Анжел Вагенштайн - Двадцатый век. Изгнанники: Пятикнижие Исааково; Вдали от Толедо (Жизнь Аврама Гуляки); Прощай, Шанхай!
Вероятно, было уже далеко за полночь, когда меня разбудила внезапно наступившая тишина. Поезд стоял, причем не на станции и не на полустанке, иначе слышалось бы знакомое астматическое пыхтение паровозов, маневренные гудки и таинственный ритуал постукивания молотком по колесам вагонов, что всегда напоминало мне историю нашего старого железнодорожника Шмуля Абрамовича из Дрогобыча.
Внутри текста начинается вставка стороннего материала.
-- ==== Sys2Proof/Tests/Slice0.lean ====
section
/-! SUPPORT. Tests with expected results from the spec (95_test_vectors.md unless a rule is named), and a witness for
the hypotheses of every statement that has some. -/

namespace Sys2Proof.Tests

open Sys2Proof Sys2Proof.Machine

/-! ### Helpers -/

/-- The next state of an outcome. -/
def answered {α : Type} : Host.Outcome α Fault Refusal → Option α
  | .next t => some t
  | .fault _ => none
  | .refused _ => none

/-- The fault of an outcome. -/
def stopped {α : Type} : Host.Outcome α Fault Refusal → Option Fault
  | .next _ => none
  | .fault f => some f
  | .refused _ => none

/-- The refusal of an outcome. -/
def refusedAs {α : Type} : Host.Outcome α Fault Refusal → Option Refusal
  | .next _ => none
  | .fault _ => none
  | .refused r => some r

/-- The instruction of a decoding. -/
def decoded (w : Word) : Option Instr := (decode w).toOption

/-- The vectors' parameters: `C = 8`, the rest the defaults. -/
def p8 : Params := { Params.default with capacity := 8 }

/-- "After `CFG`": configured, nothing queued, one word to run and the mainline's turn. -/
def ready (w : Word) : State :=
  { State.launch p8 [w] [.mainline] with cfg := true, ie := true, txen := true }

/-- Slots `0, 1, 2, …` written with these bytes. -/
def slots (bs : List Byte) : Memory := (List.range bs.length).zip bs

/-- In the handler, at a position, with what its drain pass takes. -/
def inHandler (h : HState) : State :=
  { ready 0x3000#16 with ctx := .interrupt, hstate := h, tc := true, sched := [.handler] }

/-! ### WellFormed: every check refuses its ill-formed term (R131, R148) -/

theorem test_wf_default : Params.default.check = none := by decide
theorem test_wf_c_too_small : ({ p8 with capacity := 1 }).check = some .capacity := by decide
theorem test_wf_c_too_large : ({ p8 with capacity := 65537 }).check = some .capacity := by decide
theorem test_wf_w_too_large : ({ p8 with cursorWidth := 17 }).check = some .cursorWidth := by decide
theorem test_wf_w_too_small : ({ p8 with cursorWidth := 2 }).check = some .cursorWidth := by decide
theorem test_wf_d_tx_zero : ({ p8 with dTx := 0 }).check = some .dTx := by decide
theorem test_wf_context :
    (Instr.clrf.issuableIn .mainline || Instr.iret.issuableIn .mainline ||
      (Instr.enqb 0x41#8).issuableIn .interrupt || Instr.cfg.issuableIn .interrupt ||
      Instr.enqe.issuableIn .interrupt || Instr.prime.issuableIn .interrupt ||
      (Instr.ien true).issuableIn .interrupt || Instr.empty.issuableIn .interrupt ||
      Instr.occ.issuableIn .interrupt) = false := by decide

/-! ### Decoding: words written out bit by bit from 30_encoding.md, `op z imm8` -/

theorem test_decode_cfg : decoded 0b0001000000000000#16 = some .cfg := by decide
theorem test_decode_enqb : decoded 0b0010000001000001#16 = some (.enqb 0b01000001#8) := by decide
theorem test_decode_enqb_ff : decoded 0b0010000011111111#16 = some (.enqb 0xFF#8) := by decide
theorem test_decode_enqe : decoded 0b0011000000000000#16 = some .enqe := by decide
theorem test_decode_prime : decoded 0b0100000000000000#16 = some .prime := by decide
theorem test_decode_drain : decoded 0b0101000000000000#16 = some .drain := by decide
theorem test_decode_ien0 : decoded 0b0110000000000000#16 = some (.ien false) := by decide
theorem test_decode_ien1 : decoded 0b0110000000000001#16 = some (.ien true) := by decide
theorem test_decode_empty : decoded 0b0111000000000000#16 = some .empty := by decide
theorem test_decode_occ : decoded 0b1000000000000000#16 = some .occ := by decide
theorem test_decode_clrf : decoded 0b1001000000000000#16 = some .clrf := by decide
theorem test_decode_iret : decoded 0b1010000000000000#16 = some .iret := by decide
/-- 2.1's illegal words. -/
theorem test_decode_illegal :
    [0x0000#16, 0x1001#16, 0x1100#16, 0x2141#16, 0x3001#16, 0x6002#16, 0x6081#16, 0x8010#16, 0xA001#16,
      0xB000#16, 0xC000#16, 0xD000#16, 0xE000#16, 0xF000#16, 0xFFFF#16].map decoded =
      List.replicate 15 none := by decide
theorem test_decode_reasons :
    decode 0x0000#16 = .error .noOperation ∧ decode 0x2141#16 = .error .reservedZ ∧
      decode 0x6081#16 = .error .reservedImm := by decide
theorem test_decode_table_word :
    decodeTableWord 16 0x2041 = some (.enqb 0x41#8) ∧ decodeTableWord 16 0x0000 = none ∧
      decodeTableWord 32 0x2041 = none := by decide

/-! ### The assembler (R74 to R77) -/

theorem test_asm_byte_forms :
    assembleLine [' ', 'E', 'N', 'Q', 'B', ' ', '\'', 'A', '\'', ' ', ';', 'x'] = some [.enqb 0x41#8] ∧
    assembleLine ['E', 'N', 'Q', 'B', ' ', '0', 'x', '4', '1'] = some [.enqb 0x41#8] ∧
    assembleLine ['E', 'N', 'Q', 'B', ' ', '6', '5'] = some [.enqb 0x41#8] ∧
    assembleLine ['E', 'N', 'Q', 'B', ' ', '2', '5', '6'] = none := by decide
/-- R76: `WRITE "Hi"` is P1's words 1 to 4. -/
theorem test_asm_write :
    assemble [['C', 'F', 'G'], ['W', 'R', 'I', 'T', 'E', ' ', '"', 'H', 'i', '"']] =
      some [0x1000#16, 0x2048#16, 0x2069#16, 0x3000#16, 0x4000#16] := by decide

/-! ### Cursor arithmetic (2.3) -/

theorem test_next :
    nextCursor 8 3 = 4 ∧ nextCursor 8 7 = 0 ∧ nextCursor 200 199 = 0 ∧ nextCursor 5 4 = 0 := by decide
theorem test_occ :
    occupancy 8 5 5 = 0 ∧ occupancy 8 1 3 = 6 ∧ occupancy 8 0 1 = 7 ∧ occupancy 200 1 3 = 198 ∧
      occupancy 5 0 1 = 4 ∧ occupancy 2 1 0 = 1 := by decide

/-! ### The storage: unwritten, overwritten, canonical -/

theorem test_storage_order :
    Memory.write (Memory.write [] 3 0x41#8) 1 0x42#8 = [(1, 0x42#8), (3, 0x41#8)] ∧
      Memory.write [(1, 0x42#8)] 1 0x43#8 = [(1, 0x43#8)] := by decide
theorem test_storage_wf : Memory.wf [(3, 0x41#8), (1, 0x42#8)] = false := by decide

/-! ### Producer (2.4 to 2.7, 2.9) -/

/-- CF-1. -/
theorem test_cfg :
    answered (exec .cfg (State.launch p8 [0x1000#16] [])) =
      some { State.launch p8 [0x1000#16] [] with cfg := true, ie := true, txen := true, pc := 1 } := by
  decide
/-- EQ-2: the byte goes to the last slot and `wc` wraps. -/
theorem test_enqb_wraps :
    answered (runCommand (.enqb 0x42#8) 4 { ready 0x2042#16 with wc := 7, rc := 3 }) =
      some { ready 0x2042#16 with wc := 0, rc := 3, storage := [(7, 0x42#8)], hist := [.enq 0x42#8],
                                  pc := 1 } := by decide
/-- EQ-7: S2 tests the snapshot `r = 3`, although `rc` has moved to 4. -/
theorem test_enqb_stale_snapshot :
    answered (exec (.enqb 0x47#8) { ready 0x2047#16 with wc := 2, rc := 4, mstate := .enqbS2 3 3 }) =
      some { ready 0x2047#16 with wc := 2, rc := 4, trunc := true, hist := [.drop 0x47#8], pc := 1 } := by
  decide
/-- EQ-4: with `trunc` set the byte is dropped although there is room. -/
theorem test_enqb_truncated :
    answered (exec (.enqb 0x44#8) { ready 0x2044#16 with wc := 2, rc := 6, trunc := true }) =
      some { ready 0x2044#16 with wc := 2, rc := 6, trunc := true, hist := [.drop 0x44#8], pc := 1 } := by
  decide
/-- EQ-6 as one call (R85), with `ENQE`: of two bytes the first is stored, with `C = 2`. -/
theorem test_enqueue_call :
    (answered (runCommands (enqueueCall [0x45#8, 0x46#8])
      { ready 0x2045#16 with params := { p8 with capacity := 2 } })).map
      (fun t => (t.queued, t.hist, t.trunc, t.pc)) =
      some ([0x45#8], [.enq 0x45#8, .drop 0x46#8], false, 3) := by decide
/-- EE-1. -/
theorem test_enqe :
    answered (exec .enqe { ready 0x3000#16 with trunc := true }) =
      some { ready 0x3000#16 with pc := 1 } := by decide
/-- IE-2: the pending flag is enterable at once. -/
theorem test_ien_unmasks :
    (answered (exec (.ien true) { ready 0x6001#16 with ie := false, tc := true })).map
      (fun t => (t.ie, t.enabled .entry)) = some (true, true) := by decide
/-- EM-2. -/
theorem test_empty_no :
    (answered (exec .empty { ready 0x7000#16 with wc := 6, rc := 5 })).map (·.rsp) =
      some (some 0x0000#16) := by decide
/-- EM-3: a byte in the peripheral does not count. -/
theorem test_empty_not_idle :
    (answered (exec .empty { ready 0x7000#16 with wc := 3, rc := 3, txq := [0x71#8] })).map (·.rsp) =
      some (some 0x0001#16) := by decide
/-- OC-3. -/
theorem test_occ_200 :
    (answered (exec .occ { ready 0x8000#16 with params := .default, wc := 1, rc := 3 })).map (·.rsp) =
      some (some 0x00C6#16) := by decide
/-- OC-4. -/
theorem test_rsp_unwritten : stopped (readRsp State.reset) = some .rspUnwritten := by decide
Прости, но я позволю себе ненадолго отклониться от путешествия в сердце Рейха — хочу рассказать тебе о том, как добрый старый Шмуль терпеливо обстукивал вагонные колеса и в австро-венгерские, и в польские, и в советские времена, а когда его провожали на пенсию, то даже наградили орденом Трудового Красного Знамени. Растроганный до глубины души Шмуль произнес следующую речь:
«Уважаемые товарищи и коллеги железнодорожники! Благодарю вас за ваши теплые слова в мой адрес. Благодарю и за орден — высокую награду по поводу моей полувековой верной службы на станции Дрогобыч, прошедшей с молотком на длинной рукояти в руках. Но сейчас, перед выходом на пенсию, прошу вас, дорогие товарищи и коллеги, объясните мне — зачем это нужно: обстукивать колеса вагонов, какая кому от этого польза?»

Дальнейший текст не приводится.